PROBLEM STATEMENT:
Using the entries that follow, collect the lines where the word "zeros" appears.

RECORDS FOR THIS EXERCISE:
_ _ _ _

-- ==== Sys2Proof/Word.lean ====
section
/-! DEFINITION. The word types of SWSPE and the small vocabulary its ports and fields are made of
(00_scope.md section 5.1; 20_memory.md R44, R45). -/

namespace Sys2Proof

/-- A host register or an `F32` pattern: 32 bits (10_state.md R23). -/
abbrev Word := BitVec 32

/-- A byte of the raw frame (10_state.md R11). -/
abbrev Byte := BitVec 8

/-- `Level` of 00_scope.md section 5.1: the line reads Low or High. -/
inductive Level where
  | low
  | high
deriving DecidableEq, Repr, Inhabited

/-- `Variant` of 00_scope.md section 5.1: the two sensor encodings. Held in a bit, A is 0 and B is 1
(also the meaning of the VSEL bit of a command word, 30_encoding.md R60). -/
inductive Variant where
  | a
  | b
deriving DecidableEq, Repr, Inhabited

/-- The bit that holds a variant: A is 0, B is 1. -/
def Variant.bit : Variant → BitVec 1
  | .a => 0
  | .b => 1

/-- The variant a bit holds. -/
def Variant.ofBool : Bool → Variant
  | false => .a
  | true => .b

/-- The opaque pin error value (10_state.md R29). It is `PEW` bits wide, `PEW` from 1 to 32 being an open
parameter; it is carried in 32 bits and cut to `PEW` bits where it enters at the pin port
(Machine/Ports.lean), so that no field's type depends on a parameter. -/
abbrev PinErr := BitVec 32

/-- The answer to one `PinSet` (20_memory.md R44). -/
inductive SetAnswer where
  | ok
  | err (e : PinErr)
deriving DecidableEq, Repr, Inhabited

/-- The answer to one `PinRead` (20_memory.md R45). -/
inductive ReadAnswer where
  | ok (l : Level)
  | err (e : PinErr)
deriving DecidableEq, Repr, Inhabited

end Sys2Proof
end

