-- ==== Sys2Proof/Machine/Engine.lean ====
section
/-! DEFINITION. The protocol engine's micro-operations of the source's steps 1 to 5 (41_protocol_engine.md R91 to R99). -/

namespace Sys2Proof
namespace Machine

/-- `WAKE` (R91): Low for `T_WAKE_US`. -/
def execWake (s : State) : Host.Outcome State Fault Refusal :=
  .next (setAndHold .low s.platform.tWakeUs (State.setPh .req) s)

/-- `REQ` (R92): High for `T_REQ_US`; releasing the direction is no transaction (R93). -/
def execReq (s : State) : Host.Outcome State Fault Refusal :=
  .next (setAndHold .high s.platform.tReqUs (fun t => (t.setTick 0).setPh .ackh) s)

/-- `ACKH` (R94). -/
def execAckh (s : State) : Host.Outcome State Fault Refusal := .next (lwIter (ackhWait s.platform) s)

/-- `ACKL` (R95). -/
def execAckl (s : State) : Host.Outcome State Fault Refusal := .next (lwIter (acklWait s.platform) s)

/-- `BITH` (R97). -/
def execBith (s : State) : Host.Outcome State Fault Refusal := .next (lwIter (bithWait s.platform) s)

/-- `BITL` (R98). -/
def execBitl (s : State) : Host.Outcome State Fault Refusal := .next (lwIter (bitlWait s.platform) s)

/-- The bit of the cell just timed goes into the frame (R99). -/
def storeCell (s : State) : State :=
  { s with f := s.f.putCell s.bit.toNat (bitOfCount s.platform s.el.toNat) }

/-- `STORE` (R99): the loop is left at the last bit, else the next cell begins. -/
def execStore (s : State) : Host.Outcome State Fault Refusal :=
  .next (if s.bit.toNat = s.platform.nBits - 1 then (storeCell s).setPh .gres
    else { storeCell s with bit := s.bit + 1, tick := 0, ph := .bith })

end Machine
end Sys2Proof
end

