/-- R142: a write to CMD with bits 31:2 and bit 0 zero is a NOP and changes nothing, whatever its VSEL bit and whatever
the state. -/
def Obligations.NopChangesNothing : Prop :=
  ∀ s : State,
    (∀ v : Variant, exec (.nop v) s = .next s) ∧
    (∀ (w : Word) (rest : List Turn), s.world.sched = .host (.regWrite 0 w) :: rest →
      w.extractLsb' 2 30 = 0 → w.getLsbD 0 = false →
        step s = .next { s with world := { s.world with sched := rest } })

/-- R144: a reserved command word is ignored in every state, whatever its bits 1:0. -/
def Obligations.ReservedCommandWordIsIgnored : Prop :=
  ∀ (s : State) (w : Word) (rest : List Turn),
    s.world.sched = .host (.regWrite 0 w) :: rest → w.extractLsb' 2 30 ≠ 0 →
      step s = .next { s with world := { s.world with sched := rest } }

/-- R145: what the host reads from each register, and that a read changes nothing but the record of what was read.
STATUS has `BUSY` in bit 0, `DONE` in bit 1, `ERR` in bits 6:4 and zeros elsewhere. Nothing but the host-visible
registers shows in what is read. -/
def Obligations.RegisterReadsReturnTheirValues : Prop :=
  ∀ (s : State) (idx : Nat) (rest : List Turn), s.world.sched = .host (.regRead idx) :: rest → idx ≤ 5 →
    ∃ v : Word,
      step s = .next { s with world := { s.world with sched := rest, seen := (idx, v) :: s.world.seen } } ∧
      (idx = 0 → v = 0x00000000) ∧
      (idx = 1 → v.toNat = s.BUSY.toNat + 2 * s.DONE.toNat + 16 * (errCode s.ERR).toNat) ∧
      (idx = 2 → v = s.HUM) ∧
      (idx = 3 → v = s.TEMP) ∧
      (idx = 4 → v.toNat = s.ERRINFO.toNat) ∧
      (idx = 5 → v.toNat = s.PINERR.toNat % 2 ^ s.platform.pew) ∧
      (∀ t : State, t.BUSY = s.BUSY → t.DONE = s.DONE → t.ERR = s.ERR → t.HUM = s.HUM → t.TEMP = s.TEMP →
        t.ERRINFO = s.ERRINFO → t.PINERR = s.PINERR → t.platform = s.platform → registerValue t idx = some v)

/-- R43(b), R30: a write to registers 1 to 5 has no effect; register 6 and above do not exist and an access to one is
refused. -/
def Obligations.OtherWritesHaveNoEffect : Prop :=
  ∀ (s : State) (idx : Nat) (v : Word) (rest : List Turn),
    (s.world.sched = .host (.regWrite idx v) :: rest → 1 ≤ idx → idx ≤ 5 →
      step s = .next { s with world := { s.world with sched := rest } }) ∧
    (s.world.sched = .host (.regWrite idx v) :: rest → 6 ≤ idx → step s = .refused (.noSuchRegister idx)) ∧
    (s.world.sched = .host (.regRead idx) :: rest → 6 ≤ idx → step s = .refused (.noSuchRegister idx))

/-- R40, R41: a bus access is of register `idx` exactly `idx` strides above `REG_BASE`, four bytes wide, `idx` in 0..5;
any other is refused. The stride, open in R3, is 4 in R41's notation. -/
def Obligations.BusAccessSelectsARegister : Prop :=
  ∀ (p : Config.Platform) (addr bytes idx : Nat), 1 ≤ p.regStride →
    (busRegister p addr bytes = .ok idx ↔ bytes = 4 ∧ idx ≤ 5 ∧ addr = p.regBase + p.regStride * idx) ∧
    (bytes ≠ 4 → busRegister p addr bytes = .error (.badAccessWidth bytes)) ∧
    (bytes = 4 → (¬∃ k, k ≤ 5 ∧ addr = p.regBase + p.regStride * k) →
      busRegister p addr bytes = .error (.noSuchAddress addr))

/-- R180, R182: reset in IDLE gives every register its value of R35 and issues no transaction; reset during a read is
refused (U6). The value of `err.e` is the model's own choice, log entry 4, and is not stated here. -/
def Obligations.ResetStepGivesTheResetValues : Prop :=
  ∀ (s : State) (rest : List Turn), s.world.sched = .host .reset :: rest →
    (s.BUSY = true → step s = .refused .resetWhileBusy) ∧
    (s.BUSY = false → ∃ t, step s = .next t ∧
      t.ph = .idle ∧ t.bit = 0 ∧ t.tick = 0 ∧ t.el = 0 ∧ t.f = ⟨0, 0, 0, 0, 0⟩ ∧ t.hum = 0 ∧ t.temp = 0 ∧
      t.var = .a ∧ t.err.tag = .none ∧ t.err.t = 0 ∧ t.err.c = 0 ∧ t.g = false ∧ t.BUSY = false ∧
      t.DONE = false ∧ t.ERR = .none ∧ t.HUM = 0 ∧ t.TEMP = 0 ∧ t.ERRINFO = 0 ∧ t.PINERR = 0 ∧
      statusWord t = 0x00000000 ∧ t.platform = s.platform ∧ t.world.trace = [] ∧ t.world.oracle = s.world.oracle)

/-- R35: the state after reset, the unspecified `err.e` left out. -/
def Obligations.ResetStateHasTheResetValues : Prop :=
  State.reset.ph = .idle ∧ State.reset.bit = 0 ∧ State.reset.tick = 0 ∧ State.reset.el = 0 ∧
  State.reset.f = ⟨0x00, 0x00, 0x00, 0x00, 0x00⟩ ∧ State.reset.hum = 0x00000000 ∧ State.reset.temp = 0x00000000 ∧
  State.reset.var = .a ∧ State.reset.err.tag = .none ∧ State.reset.err.t = 0 ∧ State.reset.err.c = 0 ∧
  State.reset.g = false ∧ State.reset.BUSY = false ∧ State.reset.DONE = false ∧ State.reset.ERR = .none ∧
  State.reset.HUM = 0x00000000 ∧ State.reset.TEMP = 0x00000000 ∧ State.reset.ERRINFO = 0 ∧
  State.reset.PINERR = 0x00000000 ∧ statusWord State.reset = 0x00000000 ∧ State.reset.world.trace = []

/-- R25: the STATUS values that can be read, and no others. -/
def Obligations.StatusTakesOnlyEightValues : Prop :=
  ∀ s : State, RegInv s →
    statusWord s ∈ [0x00000000, 0x00000001, 0x00000002, 0x00000012, 0x00000022, 0x00000032, 0x00000042,
      (0x00000052 : Word)]

/-- R49: what the host observes while a read is in progress is exactly STATUS = 1 and zeros. -/
def Obligations.ReadInProgressShowsNothingElse : Prop :=
  ∀ s : State, RegInv s → s.ph ≠ .idle →
    registerValue s 1 = some 0x00000001 ∧ registerValue s 2 = some 0x00000000 ∧
    registerValue s 3 = some 0x00000000 ∧ registerValue s 4 = some 0x00000000 ∧
    registerValue s 5 = some 0x00000000

/-- R77, R150: WAIT.DONE reads STATUS; with `DONE` set it is over, else an engine step comes and then the same wait
again. The schedule is the model's own (log entry 6). -/
def Obligations.WaitDoneReadsStatusUntilDone : Prop :=
  ∀ (s : State) (rest : List Turn), s.world.sched = .host .waitDone :: rest →
    (s.DONE = true → step s = .next { s with
      world := { s.world with sched := rest, seen := (1, statusWord s) :: s.world.seen } }) ∧
    (s.DONE = false → step s = .next { s with
      world := { s.world with
        sched := .engine :: .host .waitDone :: rest, seen := (1, statusWord s) :: s.world.seen } })

/-! ## The micro-operations -/

/-- R135: GSUS issues SUSPEND, holds the guard and goes on to WAKE. -/
def Obligations.GsusHoldsTheGuard : Prop :=
  ∀ (s : State) (v : Variant),
    exec (.gsus v) s = .next { s with
      g := true, ph := .wake, world := { s.world with trace := .guardSuspend :: s.world.trace } }

/-- R91: WAKE asks for Low and holds `T_WAKE_US`, R3's 3000 microseconds; a pin that fails is raised at once, with no
delay. -/
def Obligations.WakePullsLowOrRaisesPinError : Prop :=
  ∀ (s : State) (v : Variant), s.ph = .wake →
    (s.answerSet = .ok →
      ∃ w, exec (.wake v) s = .next { s with ph := .req, world := w } ∧
        (Gained s.world [.delay s.platform.tWakeUs, .pinSet .low .ok] w ∧
          (R3Values s.platform → s.platform.tWakeUs = 3000))) ∧
    (∀ e, s.answerSet = .err e →
      ∃ w, exec (.wake v) s = .next { s with
          ph := .gres, err := { s.err with tag := .pinError, e := e }, world := w } ∧
        Gained s.world [.pinSet .low (.err e)] w)

/-- R92, R93: REQ asks for High and holds `T_REQ_US`, R3's 25 microseconds; a pin that fails is raised at once.
Nothing else is done to release the line's direction. -/
def Obligations.ReqReleasesOrRaisesPinError : Prop :=
  ∀ (s : State) (v : Variant), s.ph = .req →
    (s.answerSet = .ok →
      ∃ w, exec (.req v) s = .next { s with ph := .ackh, tick := 0, world := w } ∧
        (Gained s.world [.delay s.platform.tReqUs, .pinSet .high .ok] w ∧
          (R3Values s.platform → s.platform.tReqUs = 25))) ∧
    (∀ e, s.answerSet = .err e →
      ∃ w, exec (.req v) s = .next { s with
          ph := .gres, err := { s.err with tag := .pinError, e := e }, world := w } ∧
        Gained s.world [.pinSet .high (.err e)] w)

/-- R94 with R81, R83, R84: one iteration of ACKH, for every answer of the pin; its bound is `TO_ACK_HIGH`, R3's 85,
and any bound the 7 bits of `tick` can pass. -/
def Obligations.AckhWaitsForHigh : Prop :=
  ∀ (s : State) (v : Variant), s.ph = .ackh → s.platform.toAckHigh ≤ 126 → s.tick.toNat ≤ s.platform.toAckHigh →
    (s.answerRead = .ok .high →
      ∃ w, exec (.ackh v) s = .next { s with el := s.tick, tick := 0, ph := .ackl, world := w } ∧
        Gained s.world [.pinRead (.ok .high)] w) ∧
    (s.answerRead = .ok .low → s.tick.toNat + 1 ≤ s.platform.toAckHigh →
      ∃ w, exec (.ackh v) s = .next { s with tick := s.tick + 1, world := w } ∧
        Gained s.world [.delay s.platform.pollPeriodUs, .pinRead (.ok .low)] w) ∧
    (s.answerRead = .ok .low → s.platform.toAckHigh < s.tick.toNat + 1 →
      ∃ w, exec (.ackh v) s = .next { s with
          tick := s.tick + 1, ph := .gres, err := { s.err with tag := .notPresent }, world := w } ∧
        Gained s.world [.delay s.platform.pollPeriodUs, .pinRead (.ok .low)] w) ∧
    (∀ e, s.answerRead = .err e →
      ∃ w, exec (.ackh v) s = .next { s with
          ph := .gres, err := { s.err with tag := .pinError, e := e }, world := w } ∧
        Gained s.world [.pinRead (.err e)] w) ∧
    (R3Values s.platform → s.platform.toAckHigh = 85 ∧ s.platform.pollPeriodUs = 1)
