-- ==== Sys2Proof/Proofs/LevelWait.lean ====
section
/-! A whole level wait (40_level_wait.md R82): one iteration by the answer to its poll, the state after `k` non-matching
polls, and the run of the engine up to each of the three outcomes. -/

namespace Sys2Proof
namespace Machine

/-! ## Runs -/

/-- A run that goes on from where another ended. -/
theorem run_add_of_next {m : Nat} {s t : State} (h : core.run m s = .next t) (n : Nat) :
    core.run (m + n) s = core.run n t := by
  induction m generalizing s with
  | zero =>
    cases h
    rw [Nat.zero_add]
  | succ m ih =>
    rw [Nat.succ_add]
    cases hu : step s with
    | next u => rw [run_succ_of_next hu] at h ⊢; exact ih h
    | fault r => cases r
    | refused r => cases (run_succ_of_refused hu m).symm.trans h

/-- A run with one step more at its end. -/
theorem run_succ_of_run {n : Nat} {s t u : State} (h : core.run n s = .next t) (hu : step t = .next u) :
    core.run (n + 1) s = .next u :=
  (run_add_of_next h 1).trans (run_succ_of_next hu 0)

/-! ## One iteration -/

theorem otherLevel_ne (l : Level) : otherLevel l ≠ l := by cases l <;> decide

/-- An iteration of a wait whose poll fails. -/
theorem lwIter_of_err {wt : Wait} {s : State} {e : PinErr} (h : s.answerRead = .err e) :
    lwIter wt s = raise (.pinError e) s.pinRead := by
  simp [lwIter, h]

/-- An iteration whose poll does not match, with the bound not exceeded. -/
theorem lwIter_of_noMatch {wt : Wait} {s : State} (h : s.answerRead = .ok (otherLevel wt.target))
    (hb : (s.tick + 1).toNat ≤ wt.bound) :
    lwIter wt s = (s.pinRead.delay s.platform.pollPeriodUs).setTick (s.tick + 1) := by
  unfold lwIter
  rw [h]
  exact (if_neg (otherLevel_ne _)).trans (if_neg (Nat.not_lt.mpr hb))

/-- An iteration whose poll does not match and exceeds the bound. -/
theorem lwIter_of_exceeded {wt : Wait} {s : State} (h : s.answerRead = .ok (otherLevel wt.target))
    (hb : wt.bound < (s.tick + 1).toNat) :
    lwIter wt s = raise wt.failure ((s.pinRead.delay s.platform.pollPeriodUs).setTick (s.tick + 1)) := by
  unfold lwIter
  rw [h]
  exact (if_neg (otherLevel_ne _)).trans (if_pos hb)

/-! ## The wait of a phase -/

section
variable {p : Config.Platform} {ph : Phase} {wt : Wait}

theorem waitPhase_of_mem
    (h : (ph, wt) ∈ [(.ackh, ackhWait p), (.ackl, acklWait p), (.bith, bithWait p), (.bitl, bitlWait p)]) :
    WaitPhase p ph wt := by
  simp only [List.mem_cons, Prod.mk.injEq, List.not_mem_nil, or_false] at h
  obtain ⟨rfl, rfl⟩ | ⟨rfl, rfl⟩ | ⟨rfl, rfl⟩ | ⟨rfl, rfl⟩ := h
  · exact .ackh
  · exact .ackl
  · exact .bith
  · exact .bitl

/-- The counter `tick` holds one more than every bound the rules work for (10_state.md R12). -/
theorem WaitPhase.bound_lt (h : WaitPhase p ph wt) (hp : p.wf = true) : wt.bound < 127 := by
  obtain ⟨-, -, -, -, ⟨hah, hal, hbh, hbl⟩, -⟩ := wf_cases p hp
  cases h
  · exact Nat.lt_succ_of_le hah
  · exact Nat.lt_succ_of_le hal
  · exact Nat.lt_succ_of_le hbh
  · exact Nat.lt_succ_of_le hbl

/-- The acknowledgment's waits fail with NotPresent, the bit loop's with Timeout (60_exceptions.md R156, R157). -/
theorem WaitPhase.record_failure (h : WaitPhase p ph wt) (r : ErrReg) :
    r.record wt.failure = { r with tag := if ph = .ackh ∨ ph = .ackl then .notPresent else .timeout } := by
  cases h <;> rfl

/-- The engine alone, always answered, runs one iteration of the phase's wait in each step. -/
theorem WaitPhase.step_eq {s : State} (h : WaitPhase s.platform s.ph wt) (ha : EngineAlone s) (hl : Live s) :
    step s = .next (lwIter wt s) := by
  have hd := decodeSelector_selector s
  generalize hph : s.ph = ph at h
  rw [hph] at hd
  rw [step_of_engineAlone ha]
  cases h <;> exact (engineTurn_of_decode s _ hd).trans (runMicroOp_of_live _ hl)

end

/-! ## The polls that do not match -/

theorem afterPolls_tau (p : Config.Platform) (k : Nat) (w : World) :
    (afterPolls p k w).tau = w.tau + k * p.pollPeriodUs := by
  induction k with
  | zero => simp
  | succ k ih =>
    rw [afterPolls_succ_last, World.delay_tau, World.pinRead_tau, ih, Nat.succ_mul, Nat.add_assoc]

theorem afterPolls_reads (p : Config.Platform) (k : Nat) (w : World) :
    (afterPolls p k w).reads = w.reads + k := by
  induction k with
  | zero => rfl
  | succ k ih => rw [afterPolls_succ_last, World.delay_reads, World.pinRead_reads, ih, Nat.add_assoc]

/-- A wait that began in `s` with tick 0, after `k` polls that did not match. -/
def State.afterPolls (k : Nat) (s : State) : State :=
  { s with tick := BitVec.ofNat 7 k, world := Machine.afterPolls s.platform k s.world }

/-- The first `k` polls of a wait that begins in `s` see the other level. -/
def NoMatchBefore (wt : Wait) (k : Nat) (s : State) : Prop :=
  ∀ j, j < k → answerRead s.platform (afterPolls s.platform j s.world) = .ok (otherLevel wt.target)

section
variable {s : State} {wt : Wait} {k : Nat}

theorem State.afterPolls_zero (h : s.tick = 0) : s.afterPolls 0 = s := by
  cases s
  cases h
  rfl

/-- One poll more, with its delay and its tick. -/
theorem State.afterPolls_succ (k : Nat) (s : State) :
    s.afterPolls (k + 1) =
      (((s.afterPolls k).pinRead).delay s.platform.pollPeriodUs).setTick ((s.afterPolls k).tick + 1) := by
  simp only [State.afterPolls, afterPolls_succ_last, BitVec.ofNat_add]
  rfl

/-- While the bound is not passed `tick` counts the polls without wrapping. -/
theorem State.tick_afterPolls_succ (h : k < 127) : ((s.afterPolls k).tick + 1).toNat = k + 1 := by
  change (BitVec.ofNat 7 k + 1).toNat = k + 1
  bv_omega

variable (hw : WaitPhase s.platform s.ph wt) (ha : EngineAlone s) (hl : Live s)
include hw ha hl

/-- Wherever the wait stands, the next step is its next iteration. -/
theorem WaitPhase.step_afterPolls (k : Nat) : step (s.afterPolls k) = .next (lwIter wt (s.afterPolls k)) :=
  WaitPhase.step_eq (s := s.afterPolls k) hw ((afterPolls_sched ..).trans ha) ((afterPolls_answers ..).trans hl)

variable (hp : s.platform.wf = true) (ht : s.tick = 0)
include hp ht

/-- As many non-matching polls as the bound allows keep the wait going, one step each. -/
theorem WaitPhase.run_afterPolls (hk : k ≤ wt.bound) (h : NoMatchBefore wt k s) :
    core.run k s = .next (s.afterPolls k) := by
  induction k with
  | zero =>
    rw [State.afterPolls_zero ht]
    rfl
  | succ k ih =>
    have hb : ((s.afterPolls k).tick + 1).toNat ≤ wt.bound := by
      rwa [State.tick_afterPolls_succ (Nat.lt_trans hk (hw.bound_lt hp))]
    have hlast : lwIter wt (s.afterPolls k) = s.afterPolls (k + 1) :=
      (lwIter_of_noMatch (s := s.afterPolls k) (h k k.lt_succ_self) hb).trans (State.afterPolls_succ k s).symm
    have hrun := ih (Nat.le_of_succ_le hk) fun j hj => h j (Nat.lt_succ_of_lt hj)
    exact run_succ_of_run hrun (hlast ▸ hw.step_afterPolls ha hl k)

/-- The iteration after the non-matching polls is the run's last step. -/
theorem WaitPhase.run_succ (hk : k ≤ wt.bound) (h : NoMatchBefore wt k s) :
    core.run (k + 1) s = .next (lwIter wt (s.afterPolls k)) :=
  run_succ_of_run (hw.run_afterPolls ha hl hp ht hk h) (hw.step_afterPolls ha hl k)

/-! ## The three outcomes -/

/-- A match at poll `k` leaves `k` in `el` and moves to the next phase. -/
theorem WaitPhase.run_match (hk : k ≤ wt.bound) (h : NoMatchBefore wt k s)
    (hm : answerRead s.platform (afterPolls s.platform k s.world) = .ok wt.target) :
    core.run (k + 1) s = .next { s with
      el := BitVec.ofNat 7 k, tick := 0, ph := wt.next,
      world := (afterPolls s.platform k s.world).pinRead s.platform } := by
  have hlast := lwIter_of_match (s := s.afterPolls k) hm
  rw [hw.run_succ ha hl hp ht hk h, hlast]
  rfl

/-- One poll past the bound raises the wait's failure, after its delay. -/
theorem WaitPhase.run_exceeded (h : NoMatchBefore wt (wt.bound + 1) s) :
    core.run (wt.bound + 1) s = .next { s with
      tick := BitVec.ofNat 7 (wt.bound + 1), ph := .gres, err := s.err.record wt.failure,
      world := afterPolls s.platform (wt.bound + 1) s.world } := by
  have hb : wt.bound < ((s.afterPolls wt.bound).tick + 1).toNat := by
    rw [State.tick_afterPolls_succ (hw.bound_lt hp)]
    exact Nat.lt_succ_self _
  have hlast : lwIter wt (s.afterPolls wt.bound) = raise wt.failure (s.afterPolls (wt.bound + 1)) := by
    rw [State.afterPolls_succ]
    exact lwIter_of_exceeded (h _ (Nat.lt_succ_self _)) hb
  have hwithin : NoMatchBefore wt wt.bound s := fun j hj => h j (Nat.lt_succ_of_lt hj)
  rw [hw.run_succ ha hl hp ht le_rfl hwithin, hlast, ← hw.failurePath_eq]
  rfl

/-- A poll that fails raises its error at once, with no delay after it. -/
theorem WaitPhase.run_err (hk : k ≤ wt.bound) (h : NoMatchBefore wt k s) {e : PinErr}
    (he : answerRead s.platform (afterPolls s.platform k s.world) = .err e) :
    core.run (k + 1) s = .next { s with
      tick := BitVec.ofNat 7 k, ph := .gres, err := s.err.record (.pinError e),
      world := (afterPolls s.platform k s.world).pinRead s.platform } := by
  have hlast := lwIter_of_err (wt := wt) (s := s.afterPolls k) he
  rw [hw.run_succ ha hl hp ht hk h, hlast, ← hw.failurePath_eq]
  rfl

end

/-- Settles O49: the non-matching polls are an induction on their number (`WaitPhase.run_afterPolls`), and the iteration
after them decides between the three outcomes. -/
theorem wholeWaitHasThreeOutcomes : Obligations.WholeWaitHasThreeOutcomes := by
  rintro s p wt ph rfl hp hmem rfl ht ha hl
  have hw := waitPhase_of_mem hmem
  refine ⟨fun k hk hno hm => hw.run_match ha hl hp ht hk hno hm, fun hno => ?_,
    fun k e hk hno he => hw.run_err ha hl hp ht hk hno he,
    fun k => ⟨afterPolls_tau _ k _, afterPolls_reads _ k _⟩, R3Values.pollPeriodUs⟩
  rw [hw.run_exceeded ha hl hp ht fun j hj => hno j (Nat.le_of_lt_succ hj), hw.record_failure]

end Machine
end Sys2Proof
end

_ _ _ _

EXERCISE RESULT:
STATUS has `BUSY` in bit 0, `DONE` in bit 1, `ERR` in bits 6:4 and zeros elsewhere. Nothing but the host-visible
/-- R49: what the host observes while a read is in progress is exactly STATUS = 1 and zeros. -/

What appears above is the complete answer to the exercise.